Frequently Asked Questions

Is margin of error the same thing as standard error?

They are related but not identical. The standard error measures the typical sampling fluctuation of the estimate, while the margin of error is the standard error multiplied by a critical value (1.96 for 95% confidence). The margin of error is therefore always larger and carries an explicit confidence level.

What does a margin of error of plus or minus 3% at 95% confidence mean?

If the same survey were repeated many times with fresh random samples, about 95% of the resulting intervals (estimate plus or minus 3 points) would contain the true population value. It does not mean there is a 95% chance the truth is within 3 points of this particular estimate, although that is a common informal reading.

Why do most national polls use about 1,000 respondents?

At n = 1,000 the margin of error for a proportion near 50% is about plus or minus 3.1 percentage points at 95% confidence, which most pollsters consider an acceptable balance of cost and precision.
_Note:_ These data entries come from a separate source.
-- ==== Sys2Proof/Machine/Actions.lean ====
section
/-! DEFINITION. Action programs: operands, primitives, next hops, mirrors, meters, the standard program, and the end of a
program (spec/08): table row 108. -/

namespace Sys2Proof.Machine

/-! ## Versions (R271) -/

def Versioned.newBorn (v : Versioned) : Nat := if v.newerB then v.bornB else v.bornA
def Versioned.newValue (v : Versioned) : List Byte := if v.newerB then v.valueB else v.valueA
def Versioned.oldValue (v : Versioned) : List Byte := if v.newerB then v.valueA else v.valueB

/-- The version a packet reads: the largest BORN that is not above its tempo. -/
def Versioned.read (v : Versioned) (tempo : Nat) : List Byte :=
  if earlier tempo v.newBorn then v.oldValue else v.newValue

/-- A change writes the other version, born at the commit tempo. -/
def Versioned.write (v : Versioned) (tempo : Nat) (bs : List Byte) : Versioned :=
  if v.newerB then { v with bornA := tempo, valueA := bs, newerB := false }
  else { v with bornB := tempo, valueB := bs, newerB := true }

/-- Parameter set and template of a die at a tempo; a number beyond the store is an empty record (Table 08.4). -/
def Pipe.set (p : Pipe) (n tempo : Nat) : List Byte :=
  if n < 8192 then sub ((Tbl.look Versioned.reset p.sets n).read tempo) 0 32 else List.replicate 32 0
def Pipe.template (p : Pipe) (n tempo : Nat) : List Byte :=
  if n < 2048 then sub ((Tbl.look Versioned.reset p.templates n).read tempo) 0 128 else List.replicate 128 0

/-! ## Policers (R296, R297) -/

/-- A policer refilled up to a clock. -/
def Policer.at (q : Policer) (now : Nat) : Policer :=
  let dt := now - q.last
  let c := q.tokensC + dt * q.cir
  let capC := q.cbs * byteUnits
  let capE := q.ebsPbs * byteUnits
  let e := if q.mode = 1 then q.tokensEp + (c - capC) else q.tokensEp + dt * q.pir
  { q with tokensC := min capC c, tokensEp := min capE e, last := now }

/-- The colour of a packet of `n` bytes with a pre-colour, and the policer after it: 0 green, 1 yellow, 2 red (R296). -/
def Policer.meter (q : Policer) (n pre : Nat) : Nat × Policer :=
  let b := n * byteUnits
  let pre := if q.colorAware then pre else 0
  if q.mode = 1 then
    if pre = 0 ∧ b ≤ q.tokensC then (0, { q with tokensC := q.tokensC - b })
    else if pre ≤ 1 ∧ b ≤ q.tokensEp then (1, { q with tokensEp := q.tokensEp - b })
    else (2, q)
  else if q.mode = 2 then
    if 2 ≤ pre ∨ q.tokensEp < b then (2, q)
    else if 1 ≤ pre ∨ q.tokensC < b then (1, { q with tokensEp := q.tokensEp - b })
    else (0, { q with tokensC := q.tokensC - b, tokensEp := q.tokensEp - b })
  else (0, q)

/-- A policer's buckets as its record sets them (R298). -/
def Policer.start (q : Policer) (now : Nat) : Policer :=
  { q with tokensC := if q.resetToZero then 0 else q.cbs * byteUnits,
           tokensEp := if q.resetToZero then 0 else q.ebsPbs * byteUnits, last := now }

/-! ## A program in progress -/

/-- The action stage at work on a packet. -/
structure Act where
  s : State
  k : FlightPkt
  e : Edit
  dest : Nat
  /-- MTU and COUNTER of each next hop applied. -/
  hops : List (Nat × Nat)
  /-- Mirror sessions asked for with EGRESS. -/
  mirrors : List Nat
  cipher : Option (Nat × Bool × Bool)
  done : Bool
  cells : Nat

def Act.fail (a : Act) (code : Nat) : Act := { a with e := a.e.fail code, done := true }
def Act.pipeOf (a : Act) : Pipe := a.s.pipe a.k.die

/-- Bytes of the frame with the FCS. -/
def Act.len (a : Act) : Nat := a.e.frame.length

/-- METADATA_USER and TC of the vector written. -/
def Act.putVector (a : Act) (o : Nat) (bs : List Byte) : Act := { a with k := { a.k with vector := overlay a.k.vector o bs } }

/-- An edit made; cells that growth needs are taken (R278). -/
def Act.edit (a : Act) (g : Edit → Edit) : Act :=
  let e := g a.e
  if e.drop.isSome then { a with e := e, done := true }
  else
    let need := cellsFor e.frame.length - a.cells
    if need = 0 then { a with e := e }
    else if need ≤ a.s.sharedFree a.k.die then
      { a with e := e, cells := a.cells + need, s := (a.s.takeCells a.k.die need).ingAdd a.k.die a.k.ing need }
    else { a with e := e }.fail drNoBuffer

/-- ENCAP with a template number (R281). -/
def Act.encap (a : Act) (n : Nat) : Act :=
  let p := a.pipeOf
  a.edit (fun e => e.encap (p.template n a.k.tempo) (p.template (n + 1) a.k.tempo) (leAt a.k.vector 0x14 4))

/-- COUNT (R292). -/
def Act.count (a : Act) (pair : Nat) : Act := { a with s := a.s.countPair a.k.die (pair % 4194304) a.len }

/-- METER with its COLOR (R296). -/
def Act.meter (a : Act) (n : Nat) (dropRed : Bool) : Act :=
  let n := n % 32768
  let q := (Tbl.look Policer.reset a.pipeOf.policers n).at (a.s.clockAt a.k.die)
  let (c, q) := q.meter (a.len + 4) (leAt a.k.vector 0x03F 1)
  let q := if q.mode = 0 then Tbl.look Policer.reset a.pipeOf.policers n else q
  let a := { a with s := a.s.modPipe a.k.die (fun p => { p with policers := Tbl.put Policer.reset p.policers n q }) }
  let a := a.putVector 0x03F (toLe 1 c)
  if dropRed ∧ c = 2 then a.fail drRed else a

/-- NEXTHOP (R285). -/
def Act.nextHop (a : Act) (n : Nat) : Act :=
  let r := a.pipeOf.set n a.k.tempo
  let fl := leAt r 1 1
  if leAt r 0 1 ≠ 1 then a.fail drEmpty
  else
    let inner := (a.e.layers.zipIdx.filter (fun (l, _) => decide (l.l3 ≠ 0xFFFF))).getLast?
    let a := match bit fl 0, inner with
      | true, some (_, i) => a.edit (fun e => e.decTtl i)
      | _, _ => a
    let a := if bit fl 3 && !a.done then a.encap (leAt r 0x16 2) else a
    let a := if bit fl 1 && !a.done then a.edit (fun e => e.raw 0 (sub r 8 12)) else a
    let a := if bit fl 2 && !a.done then a.edit (fun e => e.pushVlan 0x8100 (leAt r 0x14 2)) else a
    if a.done then a else { a with dest := leAt r 4 4, hops := a.hops ++ [(leAt r 2 2, leAt r 0x18 4)] }

/-- What a punt message carries of a packet. -/
def FlightPkt.punt (k : FlightPkt) : PuntInfo :=
  { tempo := k.tempo, hits := (List.range 32).foldl (fun h n => h + (if bit (resultOf k.vector n) 0 then 2 ^ n else 0)) 0,
    user := sub k.vector 0x020 8, sourceKind := leAt k.vector 6 1, sourceId := leAt k.vector 8 3 }

/-- Ingress count of a packet as the traffic manager's fields name it. -/
def FlightPkt.fromPort (k : FlightPkt) : Option Nat :=
  k.ing.bind (fun i => if i < 64 then some (8 * k.die + i / 8) else none)
def FlightPkt.fromDie (k : FlightPkt) : Option Nat := k.ing.bind (fun i => if i < 64 then none else some ((i - 64) / 8))

/-- A frame of the packet on its way out of the pipeline. -/
def FlightPkt.out (k : FlightPkt) (bytes : List Byte) (dest : Nat) (peer : Int) (tx : Option TxInfo) : TmPkt :=
  { bytes := bytes, tc := leAt k.vector 0x12 1 % 8,
    ingressClass := match k.ing with
      | some i => i % 8
      | none => k.tc % 8,
    sourceKind := k.sourceKind, sourceId := k.sourceId, dest := dest, pipe := k.pipe, fromDie := k.fromDie,
    fromPort := k.fromPort, inTick := k.inTick, peerDelay := peer, hash := leAt k.vector 0x14 4, stamp := k.stamp,
    csum := leAt k.vector 0x10 2, macMatch := leAt k.vector 0x0B 1, tx := tx }

/-- PEER_DELAY of the port a packet came in on (R390). -/
def State.peerDelayOf (s : State) (k : FlightPkt) : Int :=
  if k.sourceKind = 0 ∧ k.sourceId < 64 then (s.port k.sourceId).ptp.inEffect.peerDelay else 0

/-- One copy for a mirror session (R286): `f` is the frame copied, with its layers. -/
def Act.mirror (a : Act) (n : Nat) (f : List Byte) (layers : List Layer) : Act :=
  let die := a.k.die
  let r := a.pipeOf.set n a.k.tempo
  let lost := { a with s := a.s.countDrop die a.k.pipe acMirrorDrop }
  if leAt r 0 1 ≠ 2 then lost
  else
    let every := leAt r 0x0C 4
    let (x, s) := if every ≤ 1 then (0, a.s) else a.s.draw 32
    if 1 < every ∧ x % every ≠ 0 then { a with s := s }
    else
      let cut := leAt r 2 2
      let f := if cut = 0 then f else f.take cut
      let tpl := leAt r 8 2
      let p := a.pipeOf
      let e := editOf f layers []
      let e := if tpl = 0xFFFF then e
        else e.encap (p.template tpl a.k.tempo) (p.template (tpl + 1) a.k.tempo) (leAt a.k.vector 0x14 4)
      let cells := cellsFor e.frame.length
      if e.drop.isSome ∨ s.sharedFree die < cells then { lost with s := s.countDrop die a.k.pipe acMirrorDrop }
      else
        let copy := { { a.k with ing := none }.out e.frame (leAt r 4 4) (s.peerDelayOf a.k) none with sourceKind := 0, fromPort := none }
        let s := (s.takeCells die cells).countDrop die a.k.pipe acMirrorCopies
        let s := if leAt r 0x10 4 = 0xFFFFFFFF then s else s.countPair die (leAt r 0x10 4 % 4194304) e.frame.length
        { a with s := s.deliverPkt die copy a.k.punt }

/-- Layers of a packet as parsed. -/
def FlightPkt.layers (k : FlightPkt) : List Layer := (List.range 4).map (fun i => layerOf (sub k.vector (0x040 + 16 * i) 16))

/-- LEARN (R258): a request with the key of the pipeline's flow lookup, the first where it has several (log 118). -/
def Act.learn (a : Act) (n : Nat) (delete : Bool) : Act :=
  match a.k.flowLookups with
  | [] => a
  | (_, t, key) :: _ =>
    let r := a.pipeOf.set n a.k.tempo
    let req : LearnReq :=
      { table := t, key := key, mask := [], priority := 0, place := 0, action := leAt r 0 2,
        params := (sub r 2 30).take (116 - key.length), delete := delete, pipe := a.k.pipe }
    { a with s := a.s.askLearn a.k.die none req }

/-- ENCRYPT and DECRYPT (R299): the hand-over is made at the end of the program. -/
def Act.hand (a : Act) (slot : Nat) (decrypt reinject : Bool) : Act := { a with cipher := some (slot % 131072, decrypt, reinject) }

/-- HAIRPIN (R289). -/
def Act.hairpin (a : Act) : Act :=
  let d :=
    if a.k.pipe = 0 then 2 * 2 ^ 28 + a.k.sourceId % 64 * 2 ^ 22 + 0xFFFF
    else if a.k.sourceKind = 1 then putDestFn 0x1000 a.k.sourceId
    else 0
  { a with dest := d }

/-! ## Primitives (Table 08.4) -/

/-- Fields of a primitive. -/
def prOp (w : Nat) : Nat := bits w 5 0
def prSrc (w : Nat) : Nat := bits w 7 6
def prRw (w : Nat) : Nat := bits w 12 8
def prArg (w : Nat) : Nat := bits w 31 13

/-- Width code of ENTRY, VECTOR, SET_FIELD and SET_META. -/
def widthOf (c : Nat) : Nat := if c = 1 then 1 else if c = 2 then 2 else 4

/-- The operand V of a slot: none where the primitive does nothing because its result word has no HIT (R275). -/
def Act.operand (a : Act) (w : Nat) : Option Nat :=
  let g := prArg w
  if prSrc w = 0 then some (g % 65536)
  else if prSrc w = 1 then
    if bit (resultOf a.k.vector (prRw w)) 0 then
      some (leAt (Tbl.look [] a.k.params (prRw w)) (bits g 6 0) (widthOf (bits g 8 7)))
    else none
  else if prSrc w = 2 then some (leAt (a.pipeOf.set (bits g 12 0) a.k.tempo) (4 * bits g 15 13) 4)
  else some (beAt a.k.vector (bits g 8 0) (widthOf (bits g 10 9)))

/-- One primitive; `next` is the slot after it. The second result is how many further slots are skipped. -/
def Act.primitive (a : Act) (w next : Nat) : Act × Nat :=
  let op := prOp w
  let g := prArg w
  let fl := bits g 18 16
  let hit := bit (resultOf a.k.vector (prRw w)) 0
  let skip := fun (c : Bool) => (a, if c then fl else 0)
  if op = 0x14 then skip hit
  else if op = 0x15 then skip (!hit)
  else if op = 0x04 then (a.hairpin, 0)
  else if op = 0x09 then (a.edit (fun e => e.decap (fl % 4) (bit fl 2)), 0)
  else if op = 0x0C then (a.edit (fun e => e.popVlan), 0)
  else if op = 0x10 then (a.edit (fun e => e.decTtl (fl % 4)), 0)
  else if op = 0x11 then (a.edit (fun e => e.srv6End (fl % 4)), 0)
  else if op = 0x12 then
    match a.operand next with
    | some v => (a.edit (fun e => e.setField (bits g 1 0) (bits g 3 2) (bits g 9 4) (widthOf (bits g 11 10)) v), 1)
    | none => (a, 1)
  else if op = 0x13 then
    match a.operand next with
    | some v => (a.putVector (0x020 + bits g 4 0) (toBe (widthOf (bits g 6 5)) v), 1)
    | none => (a, 1)
  else if op = 0x00 ∨ op = 0x3F then (a, 0)
  else
    match a.operand w with
    | none => (a, 0)
    | some v =>
      if op = 0x01 then (a.fail (0x40 + v % 64), 0)
      else if op = 0x02 then ({ a with dest := v }, 0)
      else if op = 0x03 then (a.nextHop v, 0)
      else if op = 0x05 then
        (if bit fl 0 then { a with mirrors := a.mirrors ++ [v] } else a.mirror v a.k.original a.k.layers, 0)
      else if op = 0x06 then (a.count v, 0)
      else if op = 0x07 then (a.meter v (bit fl 0), 0)
      else if op = 0x08 then (a.putVector 0x12 (toLe 1 (v % 8)), 0)
      else if op = 0x0A then (a.encap v, 0)
      else if op = 0x0B then (a.edit (fun e => e.pushVlan (v / 65536) (v % 65536)), 0)
      else if op = 0x0D then (a.edit (fun e => e.pushMpls v), 0)
      else if op = 0x0E then (a.edit (fun e => e.popMpls (v % 65536)), 0)
      else if op = 0x0F then (a.edit (fun e => e.swapMpls v), 0)
      else if op = 0x16 then skip (decide (v ≠ 0))
      else if op = 0x17 then skip (decide (v = 0))
      else if op = 0x18 then (a.learn v (bit fl 0), 0)
      else if op = 0x19 then (a.hand v false false, 0)
      else if op = 0x1A then (a.hand v true (bit fl 0), 0)
      else (a, 0)

/-- The slots of a word from `i` on. -/
def Act.slots (a : Act) (ws : List Nat) : Nat → Nat → Act
  | 0, _ => a
  | fuel + 1, i =>
    if a.done ∨ 7 ≤ i then a
    else
      let (a, n) := a.primitive (ws.getD i 0) (ws.getD (i + 1) 0)
      a.slots ws fuel (i + 1 + n)

/-- A program from an action word on: at most eight words (R274). -/
def Act.run (b : Bank) : Nat → Nat → Act → Act
  | 0, _, a => a.fail drActionLimit
  | fuel + 1, addr, a =>
    match Tbl.find b.words addr with
    | none => a.fail drUndefined
    | some w =>
      let a := a.slots w.slots 7 0
      if a.done ∨ w.nextMode = 2 then a
      else
        let rw := resultOf a.k.vector w.result
        if w.nextMode = 1 ∧ bit rw 0 then
          let addr := Tbl.look 0 b.entryTable (bits rw 23 8)
          if addr = 0 then a.fail drUndefined else a.run b fuel addr
        else a.run b fuel w.next

/-! ## The standard program (R301, R302) -/

/-- Parameters of the entry a lookup of the standard program hit, with its entry number. -/
def Act.hit (a : Act) (n : Nat) : Option (Nat × List Byte) :=
  let w := resultOf a.k.vector n
  if bit w 0 then some (bits w 23 8, Tbl.look [] a.k.params n) else none

/-- The program ends. -/
def Act.stop (a : Act) : Act := { a with done := true }

def Act.countIf (a : Act) (c : Nat) : Act := if c = 0xFFFFFFFF ∨ a.done then a else a.count c
def Act.meterIf (a : Act) (p : Nat) : Act := if p = 0xFFFF ∨ a.done then a else a.meter p true
def Act.hopIf (a : Act) (n : Nat) : Act := if n = 0xFFFF ∨ a.done then a else a.nextHop n

/-- Step 1: the access control list. -/
def Act.stdAcl (a : Act) : Act :=
  match a.hit 12 with
  | none => a
  | some (_, b) =>
    let a := if leAt b 1 1 = 0xFF then a else a.putVector 0x12 (toLe 1 (leAt b 1 1 % 8))
    let a := (a.meterIf (leAt b 2 2)).countIf (leAt b 4 4)
    let a := if leAt b 8 2 = 0xFFFF ∨ a.done then a else a.mirror (leAt b 8 2) a.k.original a.k.layers
    if a.done then a
    else if leAt b 0 1 = 1 then a.fail drAclDeny
    else if leAt b 0 1 = 2 then { a with dest := leAt b 10 4 }.stop
    else a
Because precision depends on the square root of n, cutting the margin to 1.55 points would require 4,000 interviews - four times the cost for half the error.

Does the margin of error account for biased or dishonest answers?

No. It quantifies random sampling error only. Nonsampling problems such as leading questions, low response rates, an unrepresentative sampling frame, or respondents answering inaccurately are not captured, and they can dwarf the stated margin.

When should I use the mean mode instead of the proportion mode?

Use mean mode whenever your estimate is an average of a numeric measurement - revenue per customer, minutes per task, points on a test. Use proportion mode when your estimate is the percentage of a sample falling into a category. The two modes use different standard error formulas, so picking the right one matters.